Through the program, based out of Yellowstone Bighorn Research Association (YBRA), Krsnak spent July working with paleontologists and students to extract fossils along the border of Montana and Wyoming. The camp was run by David Parris, curator and Jason Schein, assistant curator of the New Jersey State Museum and strongly assisted by Jason Poole, manager of the Fossil Prep Lab at the Academy of Natural Sciences.
Krsnak, a Secondary Education and Geosciences double major, explained that depending on the location of the fossils, the team used different extraction methods, including surface collecting, quarrying a pit, using a rock saw or applying a plaster jacket.
“We spent our days in the field and our nights in the classroom back at YBRA looking over the fossils we collected, cleaning them a bit, applying glue where we could, and properly labeling them, as well as working with mapping, learning about the geology, and learning about the bones and dinosaurs,” she said.
The team, which also included students from Boston University, Auburn University and Rutgers University, discovered Myledaphus bipartus teeth (Creataceous age sting-ray); Trionyx (ancient soft-shelled fresh water turtle); Troödontid tooth (a carnivorous dinosaur); Ankylosaur Skull and bones; Triceratops rib fragments, frill, and vertebrae; Thescelosaur toe bone; ancient crocodile teeth and scutes; petrified wood; and gastropods. The fossils are being transported to the New Jersey State Museum to be processed and, later, to the Academy of Natural Sciences.

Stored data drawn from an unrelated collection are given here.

/-- CALL and CALLI with nothing in flight in their arguments and with blocks at once (R60, R87, R118): the caller's frame is kept, and
the callee has N vector and M scalar arguments, b blocks of zeros, no record, one more level; a lane that has exited keeps its wake.
What CALL and CALLI check, in order (R87): the depth, a void, pending or misaligned target, and more blocks than the pool can ever
grant; arguments in flight (R60), and a request that must wait, leave the PC where it is; one whose parity fails ends the gang
(R384). RET (R88) with nothing in flight: results go to the caller's wakes, the callee's age 0 at age 0, void ones as void; and
where it is no return. -/
def Obligations.CallsAndReturns : Prop :=
  (∀ (s : State) (n : BitVec 7) (m b : BitVec 8) (disp : BitVec 24) (age : BitVec 4), s.admits none → s.ctx.sound →
     let w := s.ctx
     w.sp.depth ≠ 255 → w.blocksHeld w.pool + b.toNat ≤ s.poolSize w.core w.pool →
     (∀ fid blks target, (w.call fid w.pool blks n.toNat m.toNat b.toNat target).spillFits = true) →
     w.topsRead n.toNat m.toNat → (b = 0 ∨ s.grantNow w.core w.pool b.toNat = true) →
     let entered := fun (i : Instr) (target : DWord) =>
       ∃ t, exec i s = .next t ∧ { t with ctx := w, fresh := s.fresh } = s ∧
         t.ctx.sp.pc = target ∧ t.ctx.sp.depth = w.sp.depth + 1 ∧ t.ctx.sp.recs = [] ∧ t.ctx.sp.wait = .none ∧
         t.ctx.caddy.slots = zeroBlocks b.toNat ∧ t.ctx.caddy.blks = (s.freeBlocks w.core w.pool).take b.toNat ∧ t.ctx.k0 = w.k0 ∧
         (∃ f, t.ctx.sp.frames = f :: w.sp.frames ∧ f.kind = .call ∧ f.retPc = w.sp.pc + 8 ∧ f.retNext = w.sp.pc + 8 ∧
           f.swake = w.sp.swake ∧ f.caddy = w.sp.caddy ∧ f.recs = w.sp.recs) ∧
         (∀ a < 16, t.ctx.sp.swake.get a = if a < m.toNat then w.sp.swake.get a else .void) ∧
         (∀ l < 64, (w.lane l).split = w.sp.id → (t.ctx.lane l).saved = (w.lane l).wake :: (w.lane l).saved ∧
           (t.ctx.lane l).wake.nest = (w.lane l).wake.nest ∧
           ∀ a < 32, (t.ctx.lane l).wake.get a =
             if (w.lane l).exited = true ∨ (a < n.toNat ∧ has w.k0 l = true) then (w.lane l).wake.get a else .void) ∧
         (∀ l < 64, (w.lane l).split ≠ w.sp.id → t.ctx.lane l = w.lane l)
     entered (.call n disp m b) (w.sp.pc + 8 * disp.signExtend 64) ∧
     (∀ t, w.sp.swake.get age.toNat = .val t → t.toNat % 8 = 0 → entered (.calli n age m b) t)) ∧
  (∀ (s : State) (n : BitVec 7) (m b : BitVec 8) (disp : BitVec 24) (age : BitVec 4), s.admits none →
     let w := s.ctx
     let fits := w.blocksHeld w.pool + b.toNat ≤ s.poolSize w.core w.pool
     let room := ∀ fid blks target, (w.call fid w.pool blks n.toNat m.toNat b.toNat target).spillFits = true
     (w.sp.depth = 255 →
       exec (.call n disp m b) s = .next (s.takeTrapFree 0x05 w.k0) ∧
       exec (.calli n age m b) s = .next (s.takeTrapFree 0x05 w.k0)) ∧
     (w.sp.depth ≠ 255 → w.sp.swake.get age.toNat = .void →
       exec (.calli n age m b) s = .next (s.takeTrapFree 0x03 w.k0)) ∧
     (w.sp.depth ≠ 255 → (w.sp.swake.get age.toNat).isPend = true → exec (.calli n age m b) s = .next (s.hold .operand)) ∧
     (w.sp.depth ≠ 255 → ∀ t, w.sp.swake.get age.toNat = .val t → t.toNat % 8 ≠ 0 →
       exec (.calli n age m b) s = .next (s.takeTrapFree 0x0B w.k0)) ∧
     (w.sp.depth ≠ 255 → ¬ fits → exec (.call n disp m b) s = .next (s.takeTrap 0x13 w.k0 4)) ∧
     (w.sp.depth ≠ 255 → fits → room → w.topBad n.toNat m.toNat = true → exec (.call n disp m b) s = .next s.parityKill) ∧
     (w.sp.depth ≠ 255 → fits → room → w.topBad n.toNat m.toNat = false → w.topPends n.toNat m.toNat = true →
       exec (.call n disp m b) s = .next (s.hold .operand)) ∧
     (w.sp.depth ≠ 255 → fits → room → w.topsRead n.toNat m.toNat → b ≠ 0 → s.grantNow w.core w.pool b.toNat = false →
       ∃ t, exec (.call n disp m b) s = .next t ∧ t.ctx.sp.pc = w.sp.pc ∧ t.ctx.sp.wait = .caddy b.toNat ∧
         t.caddyQ.length = s.caddyQ.length + 1)) ∧
  (∀ (s : State) (n : BitVec 7) (m : BitVec 8), s.admits none → s.ctx.sound → n.toNat ≤ 32 → m.toNat ≤ 16 →
     let w := s.ctx
     (∀ f below, w.sp.frames = f :: below → f.kind = .call → w.sp.recs = [] → w.topsRead n.toNat m.toNat →
       ∃ v, exec (.ret n m) s = .next (({ s with ctx := v } : State).settle) ∧ v.sp.pc = f.retNext ∧ v.sp.frames = below ∧
         v.sp.depth = w.sp.depth - 1 ∧ v.sp.caddy = f.caddy ∧ v.sp.recs.length = f.recs.length ∧ v.ks = w.ks ∧
         (∀ a < 16, v.sp.swake.get a = if a < m.toNat then w.sp.swake.get a else f.swake.get (a - m.toNat)) ∧
         ∀ l < 64, (w.lane l).split = w.sp.id → ∀ a < 32,
           (has w.k0 l = true → (v.lane l).wake.get a =
             if a < n.toNat then (w.lane l).wake.get a
             else ((w.lane l).saved.headD VWake.empty).get (a - n.toNat)) ∧
           (has w.k0 l = false → (v.lane l).wake = (w.lane l).saved.headD VWake.empty)) ∧
     (w.sp.frames = [] ∨ (∃ f below, w.sp.frames = f :: below ∧ f.kind ≠ .call) →
       exec (.ret n m) s = .next (s.takeTrap 0x14 w.k0 8)) ∧
     (∀ f below, w.sp.frames = f :: below → f.kind = .call → w.sp.recs ≠ [] →
       exec (.ret n m) s = .next (s.takeTrap 0x14 w.k0 7)))

/-! ### System -/

/-- SRD pushes the register's value as R326's table lays it out, for every row of it; a read of SATF, whose bits at and beyond EWIDTH
are 0, waits until every earlier instruction of the watch has completed (R166, R326). SWR writes NTID, clears BOVF by a 1, and
writes CTRCFG of a counter that the executing domain owns; a counter that it does not own stays (R326, R327). CTRRD reads a counter
that its domain owns, or the device time for n = 15; FEATQ the enabled groups, or those this part implements (R328, R335). -/
def Obligations.SpecialRegisters : Prop :=
  (∀ (s : State) (r : BitVec 12), s.admits none → let w := s.ctx
     let settled := w.flights = [] ∧ ∀ p ∈ w.sibs, p.record.done = 0
     (r ≠ 8 ∨ settled → exec (.srd r) s = .next (s.pushScalar (BitVec.ofNat 64 (s.special r.toNat)))) ∧
     (¬ settled → exec (.srd 8) s = .next (s.hold .operand)) ∧
     s.special 0x000 = w.ewidth * 2 ^ 8 + 64 ∧ s.special 0x001 = 0x0100 ∧
     s.special 0x002 = w.sp.id * 2 ^ 8 + w.splits.length ∧ s.special 0x003 = w.sp.depth.toNat ∧
     s.special 0x004 = w.caddy.slots.length / 8 ∧ s.special 0x009 = (if w.bovf then 1 else 0) ∧
     s.special 0x00A = w.ntid.toNat ∧
     s.special 0x00B = s.regField (.dpol w.dom) 1 1 * 2 + s.regField (.dstat w.dom) 0 1 ∧
     s.special 0x00C = s.regField (.dstat w.dom) 32 32 ∧ s.special 0x00D = s.regField (.debt w.core w.dom) 0 32 ∧
     s.special 0x010 = w.slot * 2 ^ 10 + placeBits w.core ∧ s.special 0x015 = s.engineCount w.ref * 2 ^ 8 + w.loadCount ∧
     s.special 0x011 = w.ref.gang ∧ s.special 0x012 = w.ref.watch * 4 + w.ref.block ∧
     s.special 0x013 = w.dom ∧ s.special 0x014 = w.cls ∧
     (∀ l < 64, l < w.lanes.length → (s.special 0x008).testBit l = (decide (l < w.ewidth) && (w.lane l).satf)) ∧
     (∀ i < 16, s.special (0x20 + 2 * i) + s.special (0x21 + 2 * i) * 2 ^ 64 = (w.segs.getD i 0).toNat) ∧
     (∀ n < 8, s.special (0x60 + n) = if s.regField (.ctrown w.core) (5 * n) 5 = w.dom then (s.reg (.ctrcfg w.core n)).toNat else 0)) ∧
  (∀ (s : State) (a : Opnd), s.uniOk [⟨0, a, 1⟩] →
     let w := s.ctx
     let v := w.uni a
     exec (.swr 0x00A a) s = .next ((s.mapCtx (fun w => { w with ntid := v.setWidth 12 })).advance 8) ∧
     exec (.swr 0x009 a) s = .next ((s.mapCtx (fun w => { w with bovf := w.bovf && !v.getLsbD 0 })).advance 8) ∧
     ∀ n : BitVec 12, n.toNat < 8 →
       (s.ownsCounter n.toNat = false → exec (.swr (0x060 + n) a) s = .next (s.advance 8)) ∧
       (s.ownsCounter n.toNat = true → ∃ c, exec (.swr (0x060 + n) a) s = .next (({ s with cfg := c } : State).advance 8) ∧
         let t : State := { s with cfg := c }
         t.regField (.ctrcfg w.core n.toNat) 0 8 = v.toNat % 256 ∧
         t.regField (.ctrcfg w.core n.toNat) 13 1 = v.toNat / 2 ^ 13 % 2 ∧
         t.regField (.ctrcfg w.core n.toNat) 15 1 = v.toNat / 2 ^ 15 % 2 ∧
         (t.regField (.ctrcfg w.core n.toNat) 14 1 = 1 ↔
           s.regField (.ctrcfg w.core n.toNat) 14 1 = 1 ∧ v.getLsbD 14 = false) ∧
         t.reg (.ctrcount w.core n.toNat) = (if v.getLsbD 16 then 0 else s.reg (.ctrcount w.core n.toNat)) ∧
         ∀ r, r ≠ .ctrcfg w.core n.toNat → r ≠ .ctrcount w.core n.toNat → t.reg r = s.reg r)) ∧
  (∀ (s : State) (n : BitVec 4),
     (s.admits (some 10) →
       exec (.ctrrd 15) s = .next (s.pushScalar (BitVec.ofNat 64 (s.time % 2 ^ 48))) ∧
       (n ≠ 15 → exec (.ctrrd n) s = .next (s.pushScalar
         (if s.regField (.ctrown s.ctx.core) (5 * n.toNat) 5 = s.ctx.dom then
           BitVec.ofNat 64 (s.regField (.ctrcount s.ctx.core n.toNat) 0 48) else 0)))) ∧
     (s.admits none →
       exec (.featq false) s = .next (s.pushScalar (s.ctx.feat &&& 0x1FFF)) ∧
       exec (.featq true) s = .next (s.pushScalar 0x1FFF)))
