/-! ### setRegField -/

@[simp] theorem State.setRegField_ctx (s : State) (r : Reg) (lo n v : Nat) : (s.setRegField r lo n v).ctx = s.ctx := rfl
@[simp] theorem State.setRegField_others (s : State) (r : Reg) (lo n v : Nat) : (s.setRegField r lo n v).others = s.others := rfl
@[simp] theorem State.setRegField_sched (s : State) (r : Reg) (lo n v : Nat) : (s.setRegField r lo n v).sched = s.sched := rfl
@[simp] theorem State.setRegField_fresh (s : State) (r : Reg) (lo n v : Nat) : (s.setRegField r lo n v).fresh = s.fresh := rfl
@[simp] theorem State.setRegField_time (s : State) (r : Reg) (lo n v : Nat) : (s.setRegField r lo n v).time = s.time := rfl
@[simp] theorem State.setRegField_powered (s : State) (r : Reg) (lo n v : Nat) : (s.setRegField r lo n v).powered = s.powered := rfl
@[simp] theorem State.setRegField_clock (s : State) (r : Reg) (lo n v : Nat) : (s.setRegField r lo n v).clock = s.clock := rfl
@[simp] theorem State.setRegField_clockTo (s : State) (r : Reg) (lo n v : Nat) : (s.setRegField r lo n v).clockTo = s.clockTo := rfl
@[simp] theorem State.setRegField_passMax (s : State) (r : Reg) (lo n v : Nat) : (s.setRegField r lo n v).passMax = s.passMax := rfl
@[simp] theorem State.setRegField_mem (s : State) (r : Reg) (lo n v : Nat) : (s.setRegField r lo n v).mem = s.mem := rfl
@[simp] theorem State.setRegField_poison (s : State) (r : Reg) (lo n v : Nat) : (s.setRegField r lo n v).poison = s.poison := rfl
@[simp] theorem State.setRegField_late (s : State) (r : Reg) (lo n v : Nat) : (s.setRegField r lo n v).late = s.late := rfl
@[simp] theorem State.setRegField_behind (s : State) (r : Reg) (lo n v : Nat) : (s.setRegField r lo n v).behind = s.behind := rfl
@[simp] theorem State.setRegField_manner (s : State) (r : Reg) (lo n v : Nat) : (s.setRegField r lo n v).manner = s.manner := rfl
@[simp] theorem State.setRegField_objUses (s : State) (r : Reg) (lo n v : Nat) : (s.setRegField r lo n v).objUses = s.objUses := rfl
@[simp] theorem State.setRegField_copies (s : State) (r : Reg) (lo n v : Nat) : (s.setRegField r lo n v).copies = s.copies := rfl
@[simp] theorem State.setRegField_accRows (s : State) (r : Reg) (lo n v : Nat) : (s.setRegField r lo n v).accRows = s.accRows := rfl
@[simp] theorem State.setRegField_accCells (s : State) (r : Reg) (lo n v : Nat) : (s.setRegField r lo n v).accCells = s.accCells := rfl
@[simp] theorem State.setRegField_accPoison (s : State) (r : Reg) (lo n v : Nat) : (s.setRegField r lo n v).accPoison = s.accPoison := rfl
@[simp] theorem State.setRegField_counts (s : State) (r : Reg) (lo n v : Nat) : (s.setRegField r lo n v).counts = s.counts := rfl
@[simp] theorem State.setRegField_recalls (s : State) (r : Reg) (lo n v : Nat) : (s.setRegField r lo n v).recalls = s.recalls := rfl
@[simp] theorem State.setRegField_reclaims (s : State) (r : Reg) (lo n v : Nat) : (s.setRegField r lo n v).reclaims = s.reclaims := rfl
@[simp] theorem State.setRegField_tlb (s : State) (r : Reg) (lo n v : Nat) : (s.setRegField r lo n v).tlb = s.tlb := rfl
@[simp] theorem State.setRegField_walks (s : State) (r : Reg) (lo n v : Nat) : (s.setRegField r lo n v).walks = s.walks := rfl
@[simp] theorem State.setRegField_idt (s : State) (r : Reg) (lo n v : Nat) : (s.setRegField r lo n v).idt = s.idt := rfl
@[simp] theorem State.setRegField_keys (s : State) (r : Reg) (lo n v : Nat) : (s.setRegField r lo n v).keys = s.keys := rfl
@[simp] theorem State.setRegField_gangs (s : State) (r : Reg) (lo n v : Nat) : (s.setRegField r lo n v).gangs = s.gangs := rfl
@[simp] theorem State.setRegField_launches (s : State) (r : Reg) (lo n v : Nat) : (s.setRegField r lo n v).launches = s.launches := rfl
@[simp] theorem State.setRegField_nodes (s : State) (r : Reg) (lo n v : Nat) : (s.setRegField r lo n v).nodes = s.nodes := rfl
@[simp] theorem State.setRegField_file (s : State) (r : Reg) (lo n v : Nat) : (s.setRegField r lo n v).file = s.file := rfl
@[simp] theorem State.setRegField_fired (s : State) (r : Reg) (lo n v : Nat) : (s.setRegField r lo n v).fired = s.fired := rfl
@[simp] theorem State.setRegField_seqs (s : State) (r : Reg) (lo n v : Nat) : (s.setRegField r lo n v).seqs = s.seqs := rfl
@[simp] theorem State.setRegField_armed (s : State) (r : Reg) (lo n v : Nat) : (s.setRegField r lo n v).armed = s.armed := rfl
@[simp] theorem State.setRegField_caddyQ (s : State) (r : Reg) (lo n v : Nat) : (s.setRegField r lo n v).caddyQ = s.caddyQ := rfl
@[simp] theorem State.setRegField_cmds (s : State) (r : Reg) (lo n v : Nat) : (s.setRegField r lo n v).cmds = s.cmds := rfl
@[simp] theorem State.setRegField_mats (s : State) (r : Reg) (lo n v : Nat) : (s.setRegField r lo n v).mats = s.mats := rfl
@[simp] theorem State.setRegField_prq (s : State) (r : Reg) (lo n v : Nat) : (s.setRegField r lo n v).prq = s.prq := rfl
@[simp] theorem State.setRegField_served (s : State) (r : Reg) (lo n v : Nat) : (s.setRegField r lo n v).served = s.served := rfl
@[simp] theorem State.setRegField_cps (s : State) (r : Reg) (lo n v : Nat) : (s.setRegField r lo n v).cps = s.cps := rfl
@[simp] theorem State.setRegField_invals (s : State) (r : Reg) (lo n v : Nat) : (s.setRegField r lo n v).invals = s.invals := rfl
@[simp] theorem State.setRegField_preempts (s : State) (r : Reg) (lo n v : Nat) : (s.setRegField r lo n v).preempts = s.preempts := rfl
@[simp] theorem State.setRegField_turns (s : State) (r : Reg) (lo n v : Nat) : (s.setRegField r lo n v).turns = s.turns := rfl
@[simp] theorem State.setRegField_slices (s : State) (r : Reg) (lo n v : Nat) : (s.setRegField r lo n v).slices = s.slices := rfl
@[simp] theorem State.setRegField_sights (s : State) (r : Reg) (lo n v : Nat) : (s.setRegField r lo n v).sights = s.sights := rfl
@[simp] theorem State.setRegField_signals (s : State) (r : Reg) (lo n v : Nat) : (s.setRegField r lo n v).signals = s.signals := rfl
@[simp] theorem State.setRegField_waiting (s : State) (r : Reg) (lo n v : Nat) : (s.setRegField r lo n v).waiting = s.waiting := rfl
@[simp] theorem State.setRegField_outgoing (s : State) (r : Reg) (lo n v : Nat) : (s.setRegField r lo n v).outgoing = s.outgoing := rfl
@[simp] theorem State.setRegField_msix (s : State) (r : Reg) (lo n v : Nat) : (s.setRegField r lo n v).msix = s.msix := rfl
@[simp] theorem State.setRegField_tracker (s : State) (r : Reg) (lo n v : Nat) : (s.setRegField r lo n v).tracker = s.tracker := rfl
@[simp] theorem State.setRegField_promoted (s : State) (r : Reg) (lo n v : Nat) : (s.setRegField r lo n v).promoted = s.promoted := rfl
@[simp] theorem State.setRegField_moves (s : State) (r : Reg) (lo n v : Nat) : (s.setRegField r lo n v).moves = s.moves := rfl
@[simp] theorem State.setRegField_shares (s : State) (r : Reg) (lo n v : Nat) : (s.setRegField r lo n v).shares = s.shares := rfl
@[simp] theorem State.setRegField_samples (s : State) (r : Reg) (lo n v : Nat) : (s.setRegField r lo n v).samples = s.samples := rfl
@[simp] theorem State.setRegField_retained (s : State) (r : Reg) (lo n v : Nat) : (s.setRegField r lo n v).retained = s.retained := rfl
@[simp] theorem State.setRegField_down (s : State) (r : Reg) (lo n v : Nat) : (s.setRegField r lo n v).down = s.down := rfl
@[simp] theorem State.setRegField_deadDies (s : State) (r : Reg) (lo n v : Nat) : (s.setRegField r lo n v).deadDies = s.deadDies := rfl
@[simp] theorem State.setRegField_fenced (s : State) (r : Reg) (lo n v : Nat) : (s.setRegField r lo n v).fenced = s.fenced := rfl
@[simp] theorem State.setRegField_flash (s : State) (r : Reg) (lo n v : Nat) : (s.setRegField r lo n v).flash = s.flash := rfl

/-! ### raiseMsix -/

@[simp] theorem State.raiseMsix_ctx (s : State) (f v : Nat) : (s.raiseMsix f v).ctx = s.ctx := rfl
@[simp] theorem State.raiseMsix_others (s : State) (f v : Nat) : (s.raiseMsix f v).others = s.others := rfl
@[simp] theorem State.raiseMsix_sched (s : State) (f v : Nat) : (s.raiseMsix f v).sched = s.sched := rfl
@[simp] theorem State.raiseMsix_fresh (s : State) (f v : Nat) : (s.raiseMsix f v).fresh = s.fresh := rfl
@[simp] theorem State.raiseMsix_time (s : State) (f v : Nat) : (s.raiseMsix f v).time = s.time := rfl
@[simp] theorem State.raiseMsix_powered (s : State) (f v : Nat) : (s.raiseMsix f v).powered = s.powered := rfl
@[simp] theorem State.raiseMsix_clock (s : State) (f v : Nat) : (s.raiseMsix f v).clock = s.clock := rfl
@[simp] theorem State.raiseMsix_clockTo (s : State) (f v : Nat) : (s.raiseMsix f v).clockTo = s.clockTo := rfl
@[simp] theorem State.raiseMsix_passMax (s : State) (f v : Nat) : (s.raiseMsix f v).passMax = s.passMax := rfl
@[simp] theorem State.raiseMsix_mem (s : State) (f v : Nat) : (s.raiseMsix f v).mem = s.mem := rfl
@[simp] theorem State.raiseMsix_poison (s : State) (f v : Nat) : (s.raiseMsix f v).poison = s.poison := rfl
@[simp] theorem State.raiseMsix_late (s : State) (f v : Nat) : (s.raiseMsix f v).late = s.late := rfl
@[simp] theorem State.raiseMsix_behind (s : State) (f v : Nat) : (s.raiseMsix f v).behind = s.behind := rfl
@[simp] theorem State.raiseMsix_manner (s : State) (f v : Nat) : (s.raiseMsix f v).manner = s.manner := rfl
@[simp] theorem State.raiseMsix_objUses (s : State) (f v : Nat) : (s.raiseMsix f v).objUses = s.objUses := rfl
@[simp] theorem State.raiseMsix_copies (s : State) (f v : Nat) : (s.raiseMsix f v).copies = s.copies := rfl
@[simp] theorem State.raiseMsix_accRows (s : State) (f v : Nat) : (s.raiseMsix f v).accRows = s.accRows := rfl
@[simp] theorem State.raiseMsix_accCells (s : State) (f v : Nat) : (s.raiseMsix f v).accCells = s.accCells := rfl
@[simp] theorem State.raiseMsix_accPoison (s : State) (f v : Nat) : (s.raiseMsix f v).accPoison = s.accPoison := rfl
@[simp] theorem State.raiseMsix_cfg (s : State) (f v : Nat) : (s.raiseMsix f v).cfg = s.cfg := rfl
@[simp] theorem State.raiseMsix_counts (s : State) (f v : Nat) : (s.raiseMsix f v).counts = s.counts := rfl
@[simp] theorem State.raiseMsix_recalls (s : State) (f v : Nat) : (s.raiseMsix f v).recalls = s.recalls := rfl
@[simp] theorem State.raiseMsix_reclaims (s : State) (f v : Nat) : (s.raiseMsix f v).reclaims = s.reclaims := rfl
@[simp] theorem State.raiseMsix_tlb (s : State) (f v : Nat) : (s.raiseMsix f v).tlb = s.tlb := rfl
@[simp] theorem State.raiseMsix_walks (s : State) (f v : Nat) : (s.raiseMsix f v).walks = s.walks := rfl
@[simp] theorem State.raiseMsix_idt (s : State) (f v : Nat) : (s.raiseMsix f v).idt = s.idt := rfl
@[simp] theorem State.raiseMsix_keys (s : State) (f v : Nat) : (s.raiseMsix f v).keys = s.keys := rfl
@[simp] theorem State.raiseMsix_gangs (s : State) (f v : Nat) : (s.raiseMsix f v).gangs = s.gangs := rfl
@[simp] theorem State.raiseMsix_launches (s : State) (f v : Nat) : (s.raiseMsix f v).launches = s.launches := rfl
@[simp] theorem State.raiseMsix_nodes (s : State) (f v : Nat) : (s.raiseMsix f v).nodes = s.nodes := rfl
@[simp] theorem State.raiseMsix_file (s : State) (f v : Nat) : (s.raiseMsix f v).file = s.file := rfl
@[simp] theorem State.raiseMsix_fired (s : State) (f v : Nat) : (s.raiseMsix f v).fired = s.fired := rfl
@[simp] theorem State.raiseMsix_seqs (s : State) (f v : Nat) : (s.raiseMsix f v).seqs = s.seqs := rfl
@[simp] theorem State.raiseMsix_armed (s : State) (f v : Nat) : (s.raiseMsix f v).armed = s.armed := rfl
@[simp] theorem State.raiseMsix_caddyQ (s : State) (f v : Nat) : (s.raiseMsix f v).caddyQ = s.caddyQ := rfl
@[simp] theorem State.raiseMsix_cmds (s : State) (f v : Nat) : (s.raiseMsix f v).cmds = s.cmds := rfl
@[simp] theorem State.raiseMsix_mats (s : State) (f v : Nat) : (s.raiseMsix f v).mats = s.mats := rfl
@[simp] theorem State.raiseMsix_prq (s : State) (f v : Nat) : (s.raiseMsix f v).prq = s.prq := rfl
@[simp] theorem State.raiseMsix_served (s : State) (f v : Nat) : (s.raiseMsix f v).served = s.served := rfl
@[simp] theorem State.raiseMsix_cps (s : State) (f v : Nat) : (s.raiseMsix f v).cps = s.cps := rfl
@[simp] theorem State.raiseMsix_invals (s : State) (f v : Nat) : (s.raiseMsix f v).invals = s.invals := rfl
@[simp] theorem State.raiseMsix_preempts (s : State) (f v : Nat) : (s.raiseMsix f v).preempts = s.preempts := rfl
@[simp] theorem State.raiseMsix_turns (s : State) (f v : Nat) : (s.raiseMsix f v).turns = s.turns := rfl
@[simp] theorem State.raiseMsix_slices (s : State) (f v : Nat) : (s.raiseMsix f v).slices = s.slices := rfl
@[simp] theorem State.raiseMsix_sights (s : State) (f v : Nat) : (s.raiseMsix f v).sights = s.sights := rfl
@[simp] theorem State.raiseMsix_signals (s : State) (f v : Nat) : (s.raiseMsix f v).signals = s.signals := rfl
@[simp] theorem State.raiseMsix_waiting (s : State) (f v : Nat) : (s.raiseMsix f v).waiting = s.waiting := rfl
@[simp] theorem State.raiseMsix_outgoing (s : State) (f v : Nat) : (s.raiseMsix f v).outgoing = s.outgoing := rfl
@[simp] theorem State.raiseMsix_tracker (s : State) (f v : Nat) : (s.raiseMsix f v).tracker = s.tracker := rfl
@[simp] theorem State.raiseMsix_promoted (s : State) (f v : Nat) : (s.raiseMsix f v).promoted = s.promoted := rfl
@[simp] theorem State.raiseMsix_moves (s : State) (f v : Nat) : (s.raiseMsix f v).moves = s.moves := rfl
@[simp] theorem State.raiseMsix_shares (s : State) (f v : Nat) : (s.raiseMsix f v).shares = s.shares := rfl
@[simp] theorem State.raiseMsix_samples (s : State) (f v : Nat) : (s.raiseMsix f v).samples = s.samples := rfl
@[simp] theorem State.raiseMsix_retained (s : State) (f v : Nat) : (s.raiseMsix f v).retained = s.retained := rfl
@[simp] theorem State.raiseMsix_down (s : State) (f v : Nat) : (s.raiseMsix f v).down = s.down := rfl
@[simp] theorem State.raiseMsix_deadDies (s : State) (f v : Nat) : (s.raiseMsix f v).deadDies = s.deadDies := rfl
@[simp] theorem State.raiseMsix_fenced (s : State) (f v : Nat) : (s.raiseMsix f v).fenced = s.fenced := rfl
@[simp] theorem State.raiseMsix_flash (s : State) (f v : Nat) : (s.raiseMsix f v).flash = s.flash := rfl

This fall, Krsnak will assist preparing the fossils in the Fossil Prep Lab at the Academy of Natural of Sciences. Poole, impressed by Krsnak’s willingness to work late in the class and interest in the subject, offered her the internship at the end of the field camp. Back at Rider, Krsnak will conduct an independent research project with Dr. William Gallagher that extends from the internship. In the spring, she will student-teach 8th grade in the West Windsor-Plainsboro District at Grover Middle School.
It was Gallagher who had encouraged her to apply for the field camp in Montana. Krsnak said she felt well prepared for the experience because of the skills she gained in his classes, which included trips to a marl pit in Gloucester County, N.J.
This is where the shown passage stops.